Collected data
------
/-- Legs and fix rounds at the completion of waypoint n (R23 to R26, R300, R305, R306): the round whose close is due closes and hands
over; where the leg ends, the next one begins with the H and C that are live, the round of its number opens, and an outer step that
is late is counted. -/
def LegsGoOn (s t : State) (n : Nat) : Prop :=
  let r := s.leg
  (∀ q, s.wp.closeAt = some (n, q) → t.fld Reg.XCH_ROUND 31 0 = (s.fld Reg.XCH_ROUND 31 0 + 1) % 2 ^ 32
    ∧ t.fld Reg.UPD_OUTER_STATE 31 0 = q % 2 ^ 32
    ∧ (s.xchEnabled = false → t.handing = none)
    ∧ (s.xchEnabled = true → s.handoffs = [] → t.handing = none ∧ Counts s t Reg.XCH_HANDOFF_LATE 1)
    ∧ (s.xchEnabled = true → ∀ h l, s.handoffs = h :: l → t.handing = some { ring := h.1, idx := h.2, last := q } ∧ t.handoffs = l))
  ∧ ((∀ q, s.wp.closeAt ≠ some (n, q)) → t.fld Reg.XCH_ROUND 31 0 = s.fld Reg.XCH_ROUND 31 0
    ∧ t.fld Reg.UPD_OUTER_STATE 31 0 = s.fld Reg.UPD_OUTER_STATE 31 0 ∧ t.handing = s.handing ∧ t.handoffs = s.handoffs)
  ∧ (n = s.wp.legStart + s.wp.legLen → t.leg = (r + 1) % 2 ^ 32 ∧ t.wp.legStart = n ∧ t.wp.legLen = s.legH
    ∧ t.wp.closeAt = some (n + s.legC, r) ∧ t.fld Reg.WPC_POSITION 31 16 = 0 ∧ t.fld Reg.XCH_ROUND 63 32 = s.wireRound r
    ∧ (s.xchEnabled = false → t.deltaOpen = s.deltaOpen ∧ t.deltaNext = s.deltaNext)
    ∧ (s.xchEnabled = true → s.codecsDue ≠ [] → s.deltaOpen = none → s.deltaNext = [] → t.deltaOpen = some (r, n) ∧ t.deltaNext = []
        ∧ t.delta = { targets := s.validPartners.filter s.ptrUp })
    ∧ (∀ d, s.xchEnabled = true → s.deltaOpen = some d → (∃ k ∈ s.codecsDue, k ∉ s.delta.pass2) → t.deltaOpen = some d
        ∧ t.delta = s.delta ∧ t.deltaNext = s.deltaNext ++ [(r, n, s.validPartners.filter s.ptrUp)])
    ∧ (1 ≤ r → (∀ a, t.roundApplied = some a → a < r - 1) → Counts s t Reg.WPC_OUTER_LATE 1)
    ∧ (r = 0 ∨ (∃ a, t.roundApplied = some a ∧ r - 1 ≤ a) → t.reg Reg.WPC_OUTER_LATE = s.reg Reg.WPC_OUTER_LATE))
  ∧ (n ≠ s.wp.legStart + s.wp.legLen → t.leg = r ∧ t.wp.legStart = s.wp.legStart ∧ t.wp.legLen = s.wp.legLen
    ∧ (∀ q, s.wp.closeAt = some (n, q) → t.wp.closeAt = none)
    ∧ ((∀ q, s.wp.closeAt ≠ some (n, q)) → t.wp.closeAt = s.wp.closeAt)
    ∧ t.fld Reg.WPC_POSITION 31 16 = (n - s.wp.legStart) % 2 ^ 16 ∧ t.fld Reg.XCH_ROUND 63 32 = s.fld Reg.XCH_ROUND 63 32
    ∧ t.deltaOpen = s.deltaOpen ∧ t.deltaNext = s.deltaNext ∧ t.reg Reg.WPC_OUTER_LATE = s.reg Reg.WPC_OUTER_LATE)

/-- The phase log takes the record of step n (R30, R31), 128 bytes at PLOG_HEAD of a ring that PLOG_BASE places in bank SRAM; with
the log off, PLOG_HEAD stays. -/
def PhaseLogged (s t : State) (g : Gather) (n : Nat) : Prop :=
  let a := s.reg Reg.PLOG_BASE / 0x20000 * 0x20000 + 128 * s.fld Reg.PLOG_HEAD 9 0
  let ph (i : Nat) := leBytes 8 (Map.get (fun _ => 0) s.wp.phases i)
  let flags := boolNat (decide (n = s.wp.legStart + s.wp.legLen)) + 2 * boolNat (s.wp.closeAt.any fun c => decide (c.1 = n))
    + 4 * boolNat (decide (t.roundApplied ≠ s.roundApplied)) + 8 * boolNat g.deferred
    + 16 * boolNat (decide (6000 < s.now - g.time))
  (s.flag Reg.PLOG_CTRL 8 = true → inBank (s.reg Reg.PLOG_BASE / 0x20000 * 0x20000) 0x20000 = true → PlainAt s a 128 →
    Memory.wf s.mem →
    t.fld Reg.PLOG_HEAD 9 0 = (s.fld Reg.PLOG_HEAD 9 0 + 1) % 1024
    ∧ t.load a 128 = leBytes 8 n ++ leBytes 8 s.now ++ leBytes 4 s.leg ++ leBytes 2 (n - s.wp.legStart - 1)
        ++ leBytes 1 (boolNat g.nf + 2 * boolNat g.taint) ++ leBytes 1 flags ++ leBytes 2 (min s.wp.rsTiles 0xFFFF)
        ++ leBytes 2 (unsigned 16 (signed 8 (s.fld Reg.SC_LS_COMMITTED 7 0))) ++ leBytes 1 s.wp.trained ++ leBytes 3 0
        ++ ph 0 ++ ph 1 ++ ph 2 ++ ph 3 ++ ph 4 ++ ph 5 ++ ph 6 ++ ph 7 ++ leBytes 4 (min s.wp.serveDone (2 ^ 32 - 1))
        ++ List.replicate 28 0
    ∧ (s.handing = none → n ≠ s.wp.legStart + s.wp.legLen → KeepsMemBut s t a 128))
  ∧ (s.flag Reg.PLOG_CTRL 8 = false → t.reg Reg.PLOG_HEAD = s.reg Reg.PLOG_HEAD
    ∧ (s.handing = none → n ≠ s.wp.legStart + s.wp.legLen → KeepsMem s t))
------
§ **EXERCISE GOAL**
In the entries above, the lines between the one holding "let ph (i : Nat)" and the one holding "(s.flag Reg.PLOG_CTRL 8 = true", inclusive, are to be printed exactly as written, and those alone.

§ **RESPONSE AREA**
  let ph (i : Nat) := leBytes 8 (Map.get (fun _ => 0) s.wp.phases i)
  let flags := boolNat (decide (n = s.wp.legStart + s.wp.legLen)) + 2 * boolNat (s.wp.closeAt.any fun c => decide (c.1 = n))
    + 4 * boolNat (decide (t.roundApplied ≠ s.roundApplied)) + 8 * boolNat g.deferred
    + 16 * boolNat (decide (6000 < s.now - g.time))
  (s.flag Reg.PLOG_CTRL 8 = true → inBank (s.reg Reg.PLOG_BASE / 0x20000 * 0x20000) 0x20000 = true → PlainAt s a 128 →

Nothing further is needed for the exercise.